Py4JJavaError: An error occurred while calling o89.loadClass. : 
java.lang.ClassNotFoundException: org.apache.spark.streaming.kinesis.KinesisUtilsPythonHelper
    at java.net.URLClassLoader$1.run(URLClassLoader.java:366)
    at java.net.URLClassLoader$1.run(URLClassLoader.java:355)
    at java.security.AccessController.doPrivileged(Native Method)
    at java.net.URLClassLoader.findClass(URLClassLoader.java:354)
    at java.lang.ClassLoader.loadClass(ClassLoader.java:425)
    at java.lang.ClassLoader.loadClass(ClassLoader.java:358)
    at sun.reflect.NativeMethodAccessorImpl.invoke0(Native Method)
    at sun.reflect.NativeMethodAccessorImpl.invoke(NativeMethodAccessorImpl.java:57)
    at sun.reflect.DelegatingMethodAccessorImpl.invoke(DelegatingMethodAccessorImpl.java:43)
    at java.lang.reflect.Method.invoke(Method.java:606)
    at py4j.reflection.MethodInvoker.invoke(MethodInvoker.java:231)
    at py4j.reflection.ReflectionEngine.invoke(ReflectionEngine.java:381)
    at py4j.Gateway.invoke(Gateway.java:259)
    at py4j.commands.AbstractCommand.invokeMethod(AbstractCommand.java:133)
    at py4j.commands.CallCommand.execute(CallCommand.java:79)
    at py4j.GatewayConnection.run(GatewayConnection.java:209)
    at java.lang.Thread.run(Thread.java:745)

The code I'm running (via Zeppelin) is simply :

%pyspark
from pyspark.streaming import StreamingContext
from pyspark.streaming.kinesis import KinesisUtils, InitialPositionInStream

ssc = StreamingContext(sc, 1)

appName = '{my-app-name}'
streamName = '{my-stream-name}'
endpointUrl = '{my-endpoint}'
regionName = '{my-region}'

lines = KinesisUtils.createStream(ssc, appName, streamName, endpointUrl, regionName, InitialPositionInStream.LATEST, 2)

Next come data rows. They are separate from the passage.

/-- Another virtual channel's message waits for the same link and has the turn. (Log 80: DEDUCED, unsafe) -/
def State.linkBusy (s : State) (n at_ nx vc : Nat) : Bool :=
  sget 0 s.linkRot (256 * at_ + nx) == vc + 1 &&
  (List.range s.flights.length).any (fun i => match s.flights[i]? with
    | none => false
    | some g => i != n && g.vc != vc && g.at_ == at_ && !s.behind i g && match g.path with
      | h :: k :: _ => !h.stage && k.col == nx && s.bufferRoom at_ nx g.vc g.units
      | _ => false)

/-- Replace flight n by others, which come behind every message already there. -/
def State.moveFlight (s : State) (n : Nat) (fs : List Flight) : State := { s with flights := dropAt s.flights n ++ fs }

/-- The stage in slot k of column `col` emits a new stream on route r: SEQ from the stage's counter, SRC the stage's column
(R59, R60), and the route's filter (R77). A steer counts as such a stage. (Log 130: DEDUCED, unsafe) -/
def State.emit (s : State) (k col : Nat) (t : Stage) (f : Flight) (r : Route) : Flight × State :=
  let s := s.setStage k { t with seq := (t.seq + 1) % 2 ^ 16 }
  let x := s.filterMsg col r { f.msg with dest := r.dest, chan := r.chan, seq := t.seq, src := col }
  ({ f with msg := x.1, rt := r, from_ := 256 + col, path := r.path, probe := 0 }, x.2)

/-- What a stage emits enters the stage's buffer when there is room; the stage holds its inputs until then (R65). (Log
147: DESIGN CHOICE, unsafe) -/
def State.entered (x : Flight × State) : Option State :=
  if x.2.bufferRoom x.1.from_ x.1.at_ x.1.vc x.1.units then some { x.2 with flights := x.2.flights ++ [x.1] } else none

/-- The stage emits flight n on route r. -/
def State.emitOn (s : State) (n k : Nat) (t : Stage) (f : Flight) (r : Route) : Option State :=
  State.entered ({ s with flights := dropAt s.flights n }.emit k f.at_ t f r)

/-- `n` payload bytes at `o` as a number; open where the payload ends before them. (Log 134: DESIGN CHOICE, safe) -/
def State.payAt (s : State) (m : Msg) (o n : Nat) : Nat × State :=
  if o + n ≤ m.pay.length then (m.payNat o n, s)
  else (leNat (freeBytes s.nextFree n), { s with nextFree := s.nextFree + n })

/-- The predicate of R76 on the value of its lane. -/
def Stage.holds (t : Stage) (v : Nat) : Bool :=
  if t.ctype = 2 then
    let a := FP32.decode v
    let b := FP32.decode t.const
    match t.cmp with
    | 0 => !a.isNan && !b.isNan && a.cmp b == .eq
    | 1 => a.isNan || b.isNan || a.cmp b != .eq
    | 2 => !a.isNan && !b.isNan && a.cmp b == .lt
    | _ => !a.isNan && !b.isNan && a.cmp b != .lt
  else
    let x : Int := if t.ctype = 0 then sx 32 v else v
    let y : Int := if t.ctype = 0 then sx 32 t.const else t.const
    match t.cmp with
    | 0 => x == y
    | 1 => x != y
    | 2 => decide (x < y)
    | _ => decide (y ≤ x)

/-- The same message with its stage passed. (Log 85: DEDUCED, unsafe) -/
def Flight.passed (f : Flight) : Flight :=
  { f with path := match f.path with
      | h :: t => { h with stage := false } :: t
      | [] => [] }

/-- The route on which the multicast of slot k emits the copy of channel `ch` for a member. -/
def State.castRoute (s : State) (k ch m : Nat) : Option Route :=
  s.routes.find? (fun r => r.cast && stageKey r.region r.src r.vc == k && decide (r.dest = m) && decide (r.chan = ch))

/-- A copy of a multicast for a member: on along the entering route to that route's own consumer, else by the route that
leaves this router for the member and its filter, else by the default path. (Log 78: DEDUCED, unsafe) -/
def State.copyTo (s : State) (k : Nat) (f : Flight) (m : Nat) : Flight × State :=
  let g := { f with msg := { f.msg with dest := m }, from_ := 256 + f.at_, done := 0 }
  if m = f.rt.dest then ({ g with path := f.passed.path }, s)
  else match s.castRoute k f.msg.chan m with
    | some r =>
      let x := s.filterMsg f.at_ r g.msg
      ({ g with msg := x.1, rt := r, path := r.path, probe := 0 }, x.2)
    | none => ({ g with path := mkPath f.at_ [] m }, s)

/-- The next copy of flight n, which stands at a multicast: in ascending member order, one at a time; the message goes with the
last one. -/
def State.copyOut (s : State) (n k : Nat) (f : Flight) (ms : List Nat) : Option State :=
  match ms[f.done]? with
  | none => none
  | some m =>
    let left := if f.done + 1 < ms.length then setAt s.flights n { f with done := f.done + 1 } else dropAt s.flights n
    State.entered ({ s with flights := left }.copyTo k f m)

/-- A steer's exit: a message that leaves by a route other than the loop-back ends an entry of the paired carry (R75). -/
def State.leaveLoop (s : State) (k : Nat) (r : Route) : State :=
  { s with stages := s.stages.map (fun x =>
      if x.2.kind = 6 ∧ x.2.pair = k ∧ x.2.loop ≠ some r then (x.1, { x.2 with inflight := x.2.inflight - 1 }) else x) }

/-- A message enters the stage of the router it stands at. A reduction holds up to 16 units of each member, as many as a channel
has slots. (Log 130: DEDUCED, unsafe; 147: DESIGN CHOICE, unsafe) -/
def State.enterStage (s : State) (n : Nat) (f : Flight) (k : Nat) (t : Stage) : Option State :=
  let col := f.at_
  match t.kind with
  | 0 => some { s with flights := setAt s.flights n f.passed }
  | 7 =>
    let v := s.payAt f.msg t.off 4
    if t.holds v.1 then some { v.2 with flights := setAt s.flights n f.passed }
    else some { v.2 with flights := dropAt s.flights n }
  | 3 => s.copyOut n k f (s.stageMembers t)
  | 4 =>
    let v := s.payAt f.msg t.off 1
    match t.outs[min (v.1 % 4) (t.outs.length - 1)]? with
    | none => none
    | some r => (v.2.emitOn n k t f r).map (fun s => s.leaveLoop k r)
  | 5 =>
    if (s.flights.take n).any (fun g => g.at_ == col && g.vc == f.vc && (g.path.head?.elim false (·.stage))) then none
    else match t.outs with
      | [] => none
      | r :: _ => s.emitOn n k t f r
  | 6 =>
    if some f.rt = t.loop then
      match t.outs with
      | [] => none
      | r :: _ => s.emitOn n k t f r
    else none
  | _ =>
    let mine := (t.waiting.filter (fun w => w.1 == f.msg.src)).foldl (fun n w => n + w.2.units) 0
    if t.stopped ∨ 16 < mine + f.units then none
    else some ({ s with flights := dropAt s.flights n }.setStage k { t with waiting := t.waiting ++ [(f.msg.src, f)] })

/-- ROUTER_FORWARD: the n-th message is forwarded by the router it stands at, held by a boundary node, entered into a stage,
or discarded for a reserved kind. -/
def evRouterForward (n : Nat) (s : State) : Option State :=
  match s.flights[n]? with
  | none => none
  | some f =>
    let here := f.at_
    if s.behind n f then none
    else if 11 ≤ f.msg.kind then
      some ({ s with flights := dropAt s.flights n }.reportOnly 0x286 here f.msg.header)
    else
      let held := match f.rt.bnd with
        | some (c, _) => decide (c = here) && decide (f.probe ≠ 2)
        | none => false
      if held then
        if f.probe = 0 then some { s with flights := setAt s.flights n { f with probe := 1 } } else none
      else match f.path with
        | h :: t =>
          if h.stage then
            match s.stageAt (stageKey f.rt.region h.col f.vc) with
            | some st => s.enterStage n f (stageKey f.rt.region h.col f.vc) st
            | none => some { s with flights := setAt s.flights n f.passed }
          else match t with
            | [] => none
            | nx :: _ =>
              if !s.bufferRoom h.col nx.col f.vc f.units || s.linkBusy n h.col nx.col f.vc then none
              else some ({ s with linkRot := sput 0 s.linkRot (256 * h.col + nx.col) (f.vc + 1) }.moveFlight n
                [{ f with path := t, from_ := h.col }])
        | [] => none

def execRouterForward (n : Nat) (s : State) : Out := event (evRouterForward n) s

/-- BOUNDARY_PROBE_ANSWER (R157): every origin of the n-th message answers that R154 holds at the widened scope. -/
def evBoundaryProbe (n : Nat) (s : State) : Option State :=
  match s.flights[n]? with
  | none => none
  | some f => match f.rt.bnd with
    | none => none
    | some (_, sc) =>
      if f.probe = 1 ∧ f.origins.all (fun o => s.storesDone o.1 sc o.2) = true then
        some { s with flights := setAt s.flights n { f with probe := 2 } }
      else none

def execBoundaryProbeAnswer (n : Nat) (s : State) : Out := event (evBoundaryProbe n) s

/-! ## Reductions and carries (R71, R75) -/

/-- One element of a reduction over the members' values in ascending member order. -/
def reduceElem (kind efmt : Nat) (l : List Nat) : Nat :=
  match efmt with
  | 0 =>
    let xs := l.map (sx 32)
    um 32 (if kind = 1 then satS 32 (xs.foldl (· + ·) 0) else xs.foldl max (xs.headD 0))
  | _ =>
    let f := if efmt = 1 then FP32 else BF16
    let xs := l.map f.decode
    if kind = 1 then
      let r := match l with
        | [] => 0
        | a :: t => t.foldl (fun acc b => (FP32.round (Val.add 0 (FP32.decode acc) (f.decode b)).1 0).code)
            (if efmt = 1 then a else (FP32.round (f.decode a) 0).code)
      if efmt = 1 then r else (BF16.round (FP32.decode r) 0).code
    else if xs.any Val.isNan then (f.round .nan 0).code
    else match xs with
      | [] => 0
      | a :: t => (f.round (t.foldl Val.max2 a) 0).code

/-- The first waiting message of a member, and the list without it. (Log 79: DEDUCED, unsafe) -/
def takeFirst (m : Nat) : List (Nat × Flight) → Option (Flight × List (Nat × Flight))
  | [] => none
  | (k, f) :: t => if k = m then some (f, t) else (takeFirst m t).map (fun r => (r.1, (k, f) :: r.2))

/-- The n-th message of every member, or none while one is missing. -/
def takeAll : List Nat → List (Nat × Flight) → Option (List Flight × List (Nat × Flight))
  | [], l => some ([], l)
  | m :: t, l => match takeFirst m l with
    | none => none
    | some (f, l) => (takeAll t l).map (fun r => (f :: r.1, r.2))

/-- REDUCTION_STAGE: stage k combines one message of each member of its group; elements past a payload are open. (Log
79: DEDUCED, unsafe; 133: DESIGN CHOICE, safe) -/
def evReduction (k : Nat) (s : State) : Option State :=
  match s.stageAt k with
  | none => none
  | some t =>
    if t.stopped ∨ (t.kind ≠ 1 ∧ t.kind ≠ 2) then none
    else match takeAll (s.stageMembers t) t.waiting, t.outs with
      | some (f :: fs, rest), r :: _ =>
        if fs.any (fun g => g.msg.len != f.msg.len) then
          some ((s.setStage k { t with stopped := true }).reportOnly 0x283 (stageCol k) (w64 t.group))
        else
          let w := if t.efmt = 2 then 16 else 32
          let used := t.e * w / 8
          let n := (f :: fs).length
          let vals := zipW (fun i (g : Flight) => unpack w t.e (leNat (g.msg.pay ++
            freeBytes (s.nextFree + i * used) (used - g.msg.pay.length)))) (List.range n) (f :: fs)
          let out := packNat w ((List.range t.e).map (fun i => reduceElem t.kind t.efmt (vals.map (fun v => v.getD i 0))))
          let data := (leBytes used out ++ freeBytes (s.nextFree + n * used) (f.msg.pay.length - used)).take f.msg.pay.length
          let m := { f.msg with pay := if f.msg.isMarker then f.msg.pay else data, ferr := (f :: fs).any (fun (g : Flight) => g.msg.ferr) }
          State.entered ({ s with nextFree := s.nextFree + n * used + f.msg.pay.length }.emit k (stageCol k) { t with waiting := rest }
            { f with msg := m, origins := (f :: fs).flatMap (fun (g : Flight) => g.origins) } r)
      | _, _ => none

def execReductionStage (n : Nat) (s : State) : Out := event (evReduction n) s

When I ran into this locally, I made sure to build spark-streaming-kinesis-asl from source and include these jars in my spark config :

spark.driver.extraClassPath /path/to/kinesis/asl/assembly/jars/*

However, I can't seem to get this to work when on EMR. To be safe, I including it in the following, to no avail :

spark.driver.extraClassPath
spark.driver.extraLibraryPath
spark.executor.extraClassPath
spark.executor.extraLibraryPath

Has anyone run into this before? I'm printing out the spark config when I restart the context to confirm that these changes are being picked up. Maybe this needs to be done on the slave nodes as well? Or perhaps another config option/key altogether?

1

1 Answers

2
votes

Add the dependency to zeppelin context "z". Heres an example of adding the sparkcsv package

%dep
z.load("com.databricks:spark-csv_2.11:1.3.0")